I live in Arizona. My daughter is missing 20 of her permanent teeth. She is 17 years old and let me tell you it's been a struggle. For her self esteem, function, and trying to save the 12 teeth she has left. She was clinically diagnosed with severe oglidontia. I was informed that there are 5 forms of oglidontia, but molecular testing is only available for 1 of those forms in the United States.  Insurance in AZ considers implants as cosmetic, but if they were knocked out due to an accident they would be covered. I'm a desperate mother looking for help. Our latest estimate which does not include any back teeth, just the front teeth is approx $50,000.00. Does anyone have any suggestions what to do?

Thanks,

Kim

[Colette Purcell-Chung]

Maybe you could bring it to the media.  Most have a medical report once a week where they highlight new health risks, new treatments etc. If they pick up the story, make sure you have a fundraising website set up to be able to legally accept money if people decide to help once the story is aired.

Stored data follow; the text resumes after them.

-- ==== Sys2Proof/Machine/Append.lean ====
section
/-! DEFINITION. Sys2Proof/Machine/Append.lean: slices and cipher engines on append, the assembler's bursts and slot decisions,
datasets on their way to tape, verify, rewrite, commit and recovery (R12, R18 to R21, R40 to R47, R56, R59, R79, R80, R87
to R90, R101, R112 to R114, R116, R122 to R131, R137, R288, R366, R420, R422). -/

namespace Sys2Proof.Machine

/-! ### Blocks that are lost (R21) -/

/-- A block or row of a stream is lost at hand-overs 1 to 5 (R21): no command of the stream completes OK after it, and the stream is cut. -/
def loseStream (x : Stream) (s : State) : State := cutStream x.sid .blockCheck (failAll x .blockCheck s)

/-- A block that has failed its last attempt: no part of it reaches tape, and its stream is cut (R21). -/
def loseBlock (id : Nat) (s : State) : State :=
  match s.blks.find? (fun b => b.id == id) with
  | none => s
  | some b =>
    let handle := match b.place with | .sealed h => some h | _ => none
    let s := discardBlocks (fun c => c.id == id) s
    let s := match s.stream? b.sid with
      | some x => loseStream x s
      | none => s
    settleWaits (pump b.sid (giveBack handle s))

/-! ### Coding and sealing (R79, R80, R87 to R90) -/

/-- The append block that a slice holds. -/
def codedIn (s : State) (n : Fin 8) : Option Blk :=
  match s.codec.slices[n].use with
  | .append id => s.blks.find? (fun b => b.id == id)
  | _ => none

/-- The seed of a block: AUTO chooses it from the input (OPEN_STREAM). -/
def seedOf (b : Blk) : Seed := if b.seed = 4 then autoSeed b.input else Seed.ofCode b.seed

/-- One failed attempt at hand-over 2. Code 0 is the hand-over's own check, others the self-check's condition (R80). -/
def failCode (n : Fin 8) (b : Blk) (code : Nat) (s : State) : State :=
  let s := if code = 0 then raiseResend 2 b.seq b.tries.attempt 3 n.val b.v.val s
    else raiseEv .compSelfcheck 0x7 n.val b.v.val (leBytes 8 b.seq ++ leBytes 1 b.tries.attempt ++ leBytes 1 code) s
  let s := if code = 0 then s else { s with codec.slices := vmod s.codec.slices n (fun c => { c with selfcheckFail := satInc 65535 c.selfcheckFail }) }
  let s := match retryAfter b.tries n.val (othersIn s 3 n.val) with
    | .again t =>
      let s := s.modBlk b.id (fun b => { b with tries := t })
      { s with codec.slices := vmod s.codec.slices n (fun c => { c with attempt := t.attempt }) }
    | .other t | .before t =>
      -- a recode that moves goes to the front of the queue (R85)
      let s := freeSlice n s
      { s with blks := { b with tries := t, place := .sliceQueue } :: s.blks.filter (fun c => c.id != b.id) }
    | .lost => loseBlock b.id (freeSlice n s)
  dispatch (strike 3 n.val s)

/-- The check number of SLICE_CODE_DONE for a held copy that fails its burst CRCs when the block is repeated from it (R129). -/
def heldCopyBad : Nat := 10

/-- SLICE_CODE_DONE: the coded block passes hand-over 2, or one attempt has failed. -/
def sliceCode (n : Fin 8) (check : Check) (s : State) : State :=
  match codedIn s n with
  | none => s
  | some b =>
    match check with
    | .fail code => if code = heldCopyBad && b.tries.repeated then dispatch (loseBlock b.id (freeSlice n s)) else failCode n b code s
    | .pass =>
      let coded := codeBlock b.effort (seedOf b) b.head b.input
      let s := s.modBlk b.id (fun b => { b with coded := coded, place := .cipherQueue })
      let s := { s with codec.slices := vmod s.codec.slices n (fun c => { c with use := .idle, attempt := 0, blocks := c.blocks + 1 }) }
      let s := { s with codec.winIn := s.codec.winIn + b.input.length, codec.winCoded := s.codec.winCoded + coded.length }
      dispatch (passAfter b.tries 3 s)

def execSliceCodeDone (n : Fin 8) (check : Check) (s : State) : Out := next (sliceCode n check s)

/-- The append block that a cipher engine holds, and is not done with. -/
def sealedIn (s : State) (e : Fin 4) : Option Blk :=
  match s.codec.engines[e].use with
  | .append id => s.blks.find? (fun b => b.id == id && b.place == .engine e.val)
  | _ => none

/-- One failed attempt at hand-over 3. Code 0 is the hand-over's own check, others the inverse-pipe check's (R90).
A repeat works on the input that is held, under the key epoch and counter the block has (R19). -/
def failSeal (e : Fin 4) (b : Blk) (code : Nat) (s : State) : State :=
  let s := if code = 0 then raiseResend 3 b.seq b.sealTries.attempt 4 e.val b.v.val s
    else raiseEv .cphSelfcheck 0x8 e.val b.v.val (leBytes 8 b.seq ++ leBytes 1 b.sealTries.attempt ++ leBytes 1 code) s
  let s := if code = 0 then s else { s with codec.engines := vmod s.codec.engines e (fun c => { c with selfcheckFail := satInc 65535 c.selfcheckFail }) }
  let s := match retryAfter b.sealTries e.val (othersIn s 4 e.val) with
    | .again t =>
      let s := s.modBlk b.id (fun b => { b with sealTries := t })
      { s with codec.engines := vmod s.codec.engines e (fun c => { c with attempt := t.attempt }) }
    | .other t => freeEngine e { s with blks := { b with sealTries := t, place := .cipherQueue } :: s.blks.filter (fun c => c.id != b.id) }
    | .before t => freeEngine e { s with blks := { b with sealTries := t, place := .sliceQueue } :: s.blks.filter (fun c => c.id != b.id) }
    | .lost => loseBlock b.id (freeEngine e s)
  dispatch (strike 4 e.val s)

/-- The bytes that leave a cipher engine: the sealed block, or the coded block of a stream without a slot (R87, R89). -/
def blkOut (b : Blk) : Bytes :=
  match b.key with
  | some k => sealBlock k.key k.salt k.counter k.epoch b.tag b.part b.session b.coded
  | none => b.coded

/-- CIPHER_SEAL_DONE: the block is sealed and asks for a PAN1 buffer (R236). -/
def cipherSeal (e : Fin 4) (check : Check) (s : State) : State :=
  match sealedIn s e with
  | none => s
  | some b =>
    match check with
    | .fail code => failSeal e b code s
    | .pass =>
      let out := blkOut b
      let s := match b.key with | some k => cacheKey e b.v k.slot k.epoch k.key s | none => s
      let s := s.modBlk b.id (fun b => { b with out := out, place := .panWait e.val })
      settleWaits (settleGrants (onBehalf (panAlloc (reqEngine e.val) out.length (some b.v) true) (passAfter b.sealTries 4 s)))

def execCipherSealDone (e : Fin 4) (check : Check) (s : State) : Out := next (cipherSeal e check s)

Is there a nation-wide association that raises awareness and lobbies governments?  

Colette

[Barry Hudson]

Hi Liza, eaglewizdome, I would love to talk to you about your daughter. I am in same situation with mine and been working a plan.

I've been on the plan for about 5 years now with 3 different doctors. I am in Florida, but from Boston. I question what I'm doing, so would love to share detail. How best to talk with you privately?

[Patricia Lamm]

There is a Facebook group called "hypodontia support group" that discusses personal cases and also pending MA legislation. Request to be member of that group and look at previous posts. 

Tricia Lamm

Sent from my iPhone

On Sep 22, 2016, at 1:19 PM, Barry Hudson <zoe6...@gmail.com> wrote:

Hi Liza, eaglewizdome, I would love to talk to you about your daughter. I am in same situation with mine and been working a plan.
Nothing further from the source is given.